Whatever research path you're following, you might want to also do an analysis of the whole set, which might be very large. The Google Cloud Vision API can return two datasets of interest: the text in the image (e.g., Make Donald Drumpf Again) and the entities in the image (e.g., hands, hat, hair, businessman, money). Researchers can look for patterns in these data. One possibility is comparing the words, themes, and images that John Oliver presents in the original broadcast with those that appeared during the meme event. How much apparent influence does the original "seeding" of the meme event have?

Sample Analysis

Using ImagePlot (http://lab.softwarestudies.com/p/imageplot.html) we visually analyze the 4th most tweeted image and related images, taken from a sample of ~1000. Time (tweetid as consecutive #s) is represented on the X-axis, and similarity scores (calculated by photohash) along the Y-axis. Similarity

Another plot of time along X-axis by similarity for another set of photos, selected based on an original photo of Drumpf at a podium. Discovery of the top photo more popularly retweeted over time. Similarity

Transcript Wordcloud Transcript Wordcloud

Labels Wordcloud (from Vision API) Labels Wordcloud

OCR Wordcloud (from Vision API) OCR Wordcloud

Google Cloud Vision API

$ python google-vision-api.py [images]

The Google Cloud Vision API beta was released on March 01, 2016. The API currently allows for label detection, text detection, and face detection among many others.

Setting Up

  1. You'll need a Google Developers account to create the API keys and to take care of other authentication details. Google's documentation for setting up this API is here. This is enough to get set up on your local machine.

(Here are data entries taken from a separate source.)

theorem memAnswers_of_aboutTo {s : State} {bytes : List Byte} (hs : AboutTo s bytes) (m : MemAccess) : s.memAnswers m = true := by
  obtain ⟨-, -, -, hstall, -, -⟩ := hs
  exact State.memAnswers_of_none hstall m

/-! JZ. -/

/-- JZ moves pc alone: to its target, or not at all (R80). -/
theorem exec_jz_eq (x : Nibble) (a : Addr) (s : State) :
    exec (.jz x a) s = .next { s with pc := if s.z then a else s.pc } := by
  rw [exec, execJz]
  split <;> rfl

/-! CALL and RET in a memory that has the stack window (R18): every stack pointer is below the capacity. -/

/-- Memory with the return address `ret` pushed at `sp`: the high byte there, the low byte below it, modulo 256 (R68, R81). -/
def Memory.pushAddr (m : Memory) (sp : Byte) (ret : Addr) : Memory :=
  (m.write sp.toNat (highByte ret)).write (sp - 1).toNat (lowByte ret)

/-- The two stack addresses of a push differ, also where sp wraps. -/
theorem sub_one_toNat_ne (sp : Byte) : (sp - 1).toNat ≠ sp.toNat := by bv_omega

section

variable (m : Memory) (sp : Byte) (ret : Addr)

theorem Memory.read_pushAddr_high : (m.pushAddr sp ret).read sp.toNat = highByte ret := by
  rw [Memory.pushAddr, Memory.read_write_ne _ _ (sub_one_toNat_ne sp).symm, Memory.read_write_self]

theorem Memory.read_pushAddr_low : (m.pushAddr sp ret).read (sp - 1).toNat = lowByte ret := Memory.read_write_self _ _ _

theorem Memory.read_pushAddr_ne {b : Nat} (hhigh : b ≠ sp.toNat) (hlow : b ≠ (sp - 1).toNat) :
    (m.pushAddr sp ret).read b = m.read b :=
  (Memory.read_write_ne _ _ hlow).trans (Memory.read_write_ne _ _ hhigh)

end

section

variable {s : State} (hm : 256 ≤ s.memSize)
include hm

theorem exec_call_of_window (x : Nibble) (a : Addr) (hh : s.memAnswers .pushHigh = true) (hl : s.memAnswers .pushLow = true) :
    exec (.call x a) s = .next { s with mem := s.mem.pushAddr s.sp s.pc, sp := s.sp - 2, pc := a } := by
  rw [sub_two_eq]
  exact exec_call_of_lt hh hl (s.sp.isLt.trans_le hm) ((s.sp - 1).isLt.trans_le hm)

theorem exec_ret_of_window (x : Nibble) (hl : s.memAnswers .popLow = true) (hh : s.memAnswers .popHigh = true) :
    exec (.ret x) s = .next { s with
      sp := s.sp + 2, pc := addr16Of (s.mem.read (s.sp + 1).toNat) (s.mem.read (s.sp + 2).toNat) } := by
  rw [add_two_eq]
  exact exec_ret_of_lt hl hh ((s.sp + 1).isLt.trans_le hm) ((s.sp + 1 + 1).isLt.trans_le hm)

end

/-! What a change of pc and sp, and of memory with them, leaves alone. -/

theorem frame_with_pc_sp (s : State) (p : Addr) (k : Byte) : SameRegs s { s with pc := p, sp := k } ∧
    State.z { s with pc := p, sp := k } = s.z ∧ SameOutside s { s with pc := p, sp := k } :=
  ⟨fun _ => rfl, rfl, ⟨rfl, rfl, rfl, rfl, rfl, rfl, rfl⟩, ⟨rfl, fun _ => rfl⟩, ⟨rfl, fun _ => rfl⟩, ⟨rfl, rfl⟩,
    rfl, rfl, rfl, rfl, rfl⟩

/-- When memory changes as well, the rest of that frame stays. -/
theorem frame_with_mem_pc_sp (s : State) (m : Memory) (p : Addr) (k : Byte) :
    SameRegs s { s with mem := m, pc := p, sp := k } ∧ State.z { s with mem := m, pc := p, sp := k } = s.z ∧
    SameStatus s { s with mem := m, pc := p, sp := k } ∧ SameDisk s { s with mem := m, pc := p, sp := k } ∧
    SameChannels s { s with mem := m, pc := p, sp := k } ∧ SameHost s { s with mem := m, pc := p, sp := k } := by
  obtain ⟨hregs, hz, hstatus, -, hdisk, hchannels, hhost⟩ := frame_with_pc_sp s p k
  exact ⟨hregs, hz, hstatus, hdisk, hchannels, hhost⟩

end Sys2Proof.Machine

namespace Sys2Proof.Proofs

open Sys2Proof.Machine Sys2Proof.Safety

/-- Settles O17: the step is exec of JMP on the fetched state, with the target of its two extra bytes. -/
theorem jmpSetsPc : Obligations.JmpSetsPc :=
  ⟨fun _ _ _ => rfl, fun _ _ lo hi hw hs => ⟨_, step_jmp hs hw, addr16Of_toNat lo hi, rfl, rfl, rfl⟩⟩

/-- Settles O18: by the value of Z, which the fetch leaves alone. -/
theorem jzJumpsExactlyWhenZ : Obligations.JzJumpsExactlyWhenZ := by
  refine ⟨fun x a s => ?_, fun s w lo hi hw hs => ?_⟩
  · exact ⟨_, exec_jz_eq x a s, fun hz => by rw [if_pos hz], fun hz => by rw [if_neg (ne_true_of_eq_false hz)]⟩
  · refine ⟨_, (step_jz hs hw).trans (exec_jz_eq _ _ _), fun hz => ?_, fun hz => ?_, rfl⟩
    · exact (congrArg BitVec.toNat (if_pos hz)).trans (addr16Of_toNat lo hi)
    · exact (if_neg (ne_true_of_eq_false hz)).trans (afterFetch_two_pc s w lo hi)

/-- Settles O19: the two pushed bytes and the frame of CALL; at a step, of CALL on the fetched state. -/
theorem callPushesTheReturnAddress : Obligations.CallPushesTheReturnAddress := by
  refine ⟨fun x a s hm hh hl => ?_, fun s w lo hi hw hs => ?_⟩ <;> simp only [stackAddr_toNat]
  · exact ⟨_, exec_call_of_window hm x a hh hl, rfl, rfl, Memory.read_pushAddr_high _ _ _, Memory.read_pushAddr_low _ _ _,
      fun _ => Memory.read_pushAddr_ne _ _ _, rfl, frame_with_mem_pc_sp s _ _ _⟩
  · have window := window_of_aboutTo hs
    have answers := memAnswers_of_aboutTo hs
    rw [step_call hs hw, ← afterFetch_two_pc s w lo hi]
    exact ⟨_, exec_call_of_window (s := afterFetch s w [lo, hi]) window _ _ (answers _) (answers _), addr16Of_toNat lo hi, rfl,
      Memory.read_pushAddr_high _ _ _, Memory.read_pushAddr_low _ _ _, fun _ => Memory.read_pushAddr_ne _ _ _,
      frame_with_mem_pc_sp (afterFetch s w [lo, hi]) _ _ _⟩

/-- Settles O20: RET's two reads, which move sp and pc alone; at a step, those of RET on the fetched state. -/
theorem retPopsTheReturnAddress : Obligations.RetPopsTheReturnAddress := by
  refine ⟨fun x s hm hl hh => ?_, fun s w hw hs => ?_⟩
  · exact ⟨_, exec_ret_of_window hm x hl hh, addr16Of_toNat _ _, rfl, frame_with_pc_sp s _ _⟩
  · have window := window_of_aboutTo hs
    have answers := memAnswers_of_aboutTo hs
    rw [step_ret hs hw]
    exact ⟨_, exec_ret_of_window (s := afterFetch s w []) window _ (answers _) (answers _), addr16Of_toNat _ _, rfl,
      frame_with_pc_sp (afterFetch s w []) _ _⟩

/-- Settles O21: the two reads of RET are at the addresses of CALL's two pushes, and give the two bytes of its pc. -/
theorem retUndoesCall : Obligations.RetUndoesCall := by
  intro x y a s hm hstall
  have answers (m : MemAccess) : s.memAnswers m = true := State.memAnswers_of_none hstall m
  refine ⟨_, exec_call_of_window hm x a (answers _) (answers _), rfl, fun p => ⟨_, exec_ret_of_window
    (s := { s with mem := s.mem.pushAddr s.sp s.pc, sp := s.sp - 2, pc := p }) hm y (answers _) (answers _), ?_, ?_⟩⟩
  · have hlow : s.sp - 2 + 1 = s.sp - 1 := by bv_omega
    have hhigh : s.sp - 2 + 2 = s.sp := BitVec.sub_add_cancel _ _
    simp only [hlow, hhigh, Memory.read_pushAddr_high, Memory.read_pushAddr_low, addr16Of_low_high]
  · exact BitVec.sub_add_cancel _ _

end Sys2Proof.Proofs
end

section
/-! PROOF. Channels and persistent store (43_io.md R83 to R86): the byte of a token, and the two channel and two disk instructions
whole, with what each leaves alone. -/

namespace Sys2Proof.Machine

/-! The byte of a token (R83; the spec's decision D16). -/

/-- The byte is the token modulo 256, with the remainder from 0 to 255 also where the token is negative. -/
theorem tokenByte_toNat (k : Int) : ((tokenByte k).toNat : Int) = k % 256 := by
  rw [tokenByte, BitVec.toNat_ofNat]
  omega

theorem tokenByte_eq_zero_iff (k : Int) : tokenByte k = 0 ↔ k % 256 = 0 := by
  rw [← tokenByte_toNat, Int.natCast_eq_zero]
  exact BitVec.toNat_inj.symm

end Sys2Proof.Machine

namespace Sys2Proof.Proofs

open Sys2Proof.Machine Sys2Proof.Safety

/-- Settles O22: IN writes the token's byte as its result, in the state without that token. -/
theorem inTakesOneToken : Obligations.InTakesOneToken := by
  intro n s r k ks hr hk
  obtain ⟨hregs, hpc, hsp, hstatus, hmem, hdisk, ⟨hinput, houtput⟩, hhost⟩ :=
    State.writeResult_frame { s with input := ks } r (tokenByte k)
  refine ⟨_, exec_inp_of_token hr hk, ?_, hinput, ?_, fun q hq => (hregs q hq).trans (State.getReg_with_input s ks q), hpc, hsp,
    hstatus, hmem, hdisk, houtput, hhost⟩
  · rw [State.getReg_writeResult_self, tokenByte_toNat]
  · rw [State.writeResult_z_iff, tokenByte_eq_zero_iff]

/-- Settles O24: DISK_READ writes the stored byte as its result; DISK_WRITE's one write is to the persistent store. -/
theorem diskInstructionsMoveOneByte : Obligations.DiskInstructionsMoveOneByte := by
  intro n a s r hr hd ha
  refine ⟨⟨_, exec_diskRead_of_lt hr hd ha, State.getReg_writeResult_self s r _, State.writeResult_z_iff s r _,
    State.writeResult_frame s r _⟩, ⟨_, exec_diskWrite_of_lt hr hd ha, Memory.read_write_self _ _ _,
    fun _ hb => Memory.read_write_ne _ _ hb, rfl, fun _ => rfl, rfl, rfl, rfl, ?_⟩⟩
  exact ⟨⟨rfl, rfl, rfl, rfl, rfl, rfl, rfl⟩, ⟨rfl, fun _ => rfl⟩, ⟨rfl, rfl⟩, ⟨rfl, rfl, rfl, rfl, rfl⟩⟩

/-- Settles O23: the byte emitted is the register's, and emitting it changes the output alone. -/
theorem outEmitsTheRegister : Obligations.OutEmitsTheRegister := fun _ s _ hr ho =>
  ⟨_, exec_out_of_ready hr ho, State.emit_output s _, fun _ => State.emit_getReg s _ _, rfl, rfl, rfl,
    ⟨rfl, rfl, rfl, rfl, rfl, rfl, rfl⟩, ⟨rfl, fun _ => rfl⟩, ⟨rfl, fun _ => rfl⟩, rfl, ⟨rfl, rfl, rfl, rfl, rfl⟩⟩

/-- Settles O25: both instructions raise the same stop, which changes the run state and the stop outputs alone. -/
theorem diskOutOfBoundsAborts : Obligations.DiskOutOfBoundsAborts := fun _ _ _ _ hr hd ha =>
  ⟨_, exec_diskRead_of_ge hr hd ha, exec_diskWrite_of_ge hr hd ha, ⟨rfl, rfl⟩, rfl, rfl, rfl, rfl, rfl, fun _ => rfl, rfl, rfl, rfl,
    ⟨rfl, fun _ => rfl⟩, ⟨rfl, fun _ => rfl⟩, ⟨rfl, rfl⟩, ⟨rfl, rfl, rfl, rfl, rfl⟩⟩

end Sys2Proof.Proofs
end

section
/-! PROOF. HALT and the unrecognized opcodes (44_halt.md R87, R88): the words 0xD0 to 0xEF, the byte they report, and the step on them. -/

namespace Sys2Proof

/-! The words of the unrecognized opcodes. -/

theorem opcodeOf_toNat (w : Byte) : (opcodeOf w).toNat = w.toNat / 16 := by
  simp only [opcodeOf, BitVec.extractLsb'_toNat, Nat.shiftRight_eq_div_pow]
  omega

/-- The words 0xD0 to 0xEF are those of the opcodes 0xD and 0xE (R53, R88). -/
theorem opcodeOf_unrecognized {w : Byte} (hlo : 0xD0 ≤ w.toNat) (hhi : w.toNat ≤ 0xEF) : opcodeOf w = 0xD ∨ opcodeOf w = 0xE := by
  have hop := opcodeOf_toNat w
  have hnum : (opcodeOf w).toNat = 13 ∨ (opcodeOf w).toNat = 14 := by omega
  exact hnum.imp BitVec.eq_of_toNat_eq BitVec.eq_of_toNat_eq

/-- The opcode is the high nibble of the word (R48). -/
theorem wordOf_eq_ofNat (op x : Nibble) : wordOf op x = BitVec.ofNat 8 (op.toNat * 16 + x.toNat) := by
  apply BitVec.eq_of_toNat_eq
  rw [wordOf, BitVec.toNat_append, BitVec.toNat_ofNat, ← Nat.shiftLeft_add_eq_or_of_lt x.isLt, Nat.shiftLeft_eq]
  omega

end Sys2Proof

namespace Sys2Proof.Machine

open Sys2Proof.Safety

/-! The stop of an unrecognized opcode, decoded from the word `w`, reports `w`. -/

theorem exec_unrecognizedD_operandOf {w : Byte} (hw : opcodeOf w = 0xD) (s : State) :
    exec (.unrecognizedD (operandOf w)) s = .next (s.raiseUnrecognized w) := by
  rw [exec, execUnrecognizedD, ← hw, wordOf_fields]

theorem exec_unrecognizedE_operandOf {w : Byte} (hw : opcodeOf w = 0xE) (s : State) :
    exec (.unrecognizedE (operandOf w)) s = .next (s.raiseUnrecognized w) := by
  rw [exec, execUnrecognizedE, ← hw, wordOf_fields]

/-- Only the word is fetched before the stop (R54, R88). -/
theorem step_unrecognized {s : State} {w : Byte} (hs : AboutTo s [w]) (hw : opcodeOf w = 0xD ∨ opcodeOf w = 0xE) :
    step s = .next ((afterFetch s w []).raiseUnrecognized w) := by
  rcases hw with hD | hE
  · exact (step_of_decodeBytes hs (decodeBytes_of_opcode hD 0 0) rfl).trans (exec_unrecognizedD_operandOf hD _)
  · exact (step_of_decodeBytes hs (decodeBytes_of_opcode hE 0 0) rfl).trans (exec_unrecognizedE_operandOf hE _)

  2. For the Python script, the Label Detection Tutorial is a good start. You'll need to run a few "pip install" commands for "google-api-python-client", "oauth2client".

    $ pip install apiclient
    $ pip install oauth2client
    $ pip install httplib2
    
  3. Run the script. You can have a folder of images you'd like to call the API on or use individual images.

    $ python google-vision-api.py images/
    $ python google-vision-api.py dog.jpg
    
  4. Specifiy features you'd like to query. The body portion of the service_request variable can be adjusted to include other data you'd like to get. Currently only label detection and text detection are included in this script but the documentation includes more.

    LABEL_DETECTION	Execute Image Content Analysis on the entire image and return
    TEXT_DETECTION	Perform Optical Character Recognition (OCR) on text within the image
    FACE_DETECTION	Detect faces within the image
    LANDMARK_DETECTION	Detect geographic landmarks within the image
    LOGO_DETECTION	Detect company logos within the image
    SAFE_SEARCH_DETECTION	Determine image safe search properties on the image
    IMAGE_PROPERTIES	Compute a set of properties about the image (such as the image's dominant colors)
    

Samples

The "Getting Started" tutorial provides a dog.jpg image to run in the first API call.

dog.jpg

It works as intended and correctly identifies the image as a dog. Extending the maxResults returns even more results as follows.

{
  "responses": [
    {
      "labelAnnotations": [
        {
          "mid": "/m/0bt9lr",
          "description": "dog",
          "score": 0.89208293
        },
        {
           "score": 0.85700572, 
           "mid": "/m/09686", 
           "description": "vertebrate"
        }, 
        {
           "score": 0.84881896, 
           "mid": "/m/01pm38", 
           "description": "clumber spaniel"
        }, 
        {
           "score": 0.84757507, 
           "mid": "/m/04rky", 
           "description": "mammal"
        }
      ]
    }
  ]
}

Final Steps

You may find the experience of researching Drumpf #disorienting, #disheartening, #tiring, or #overwhelming.

Well, there's a .py for that: cleanse.py: see where this script takes you.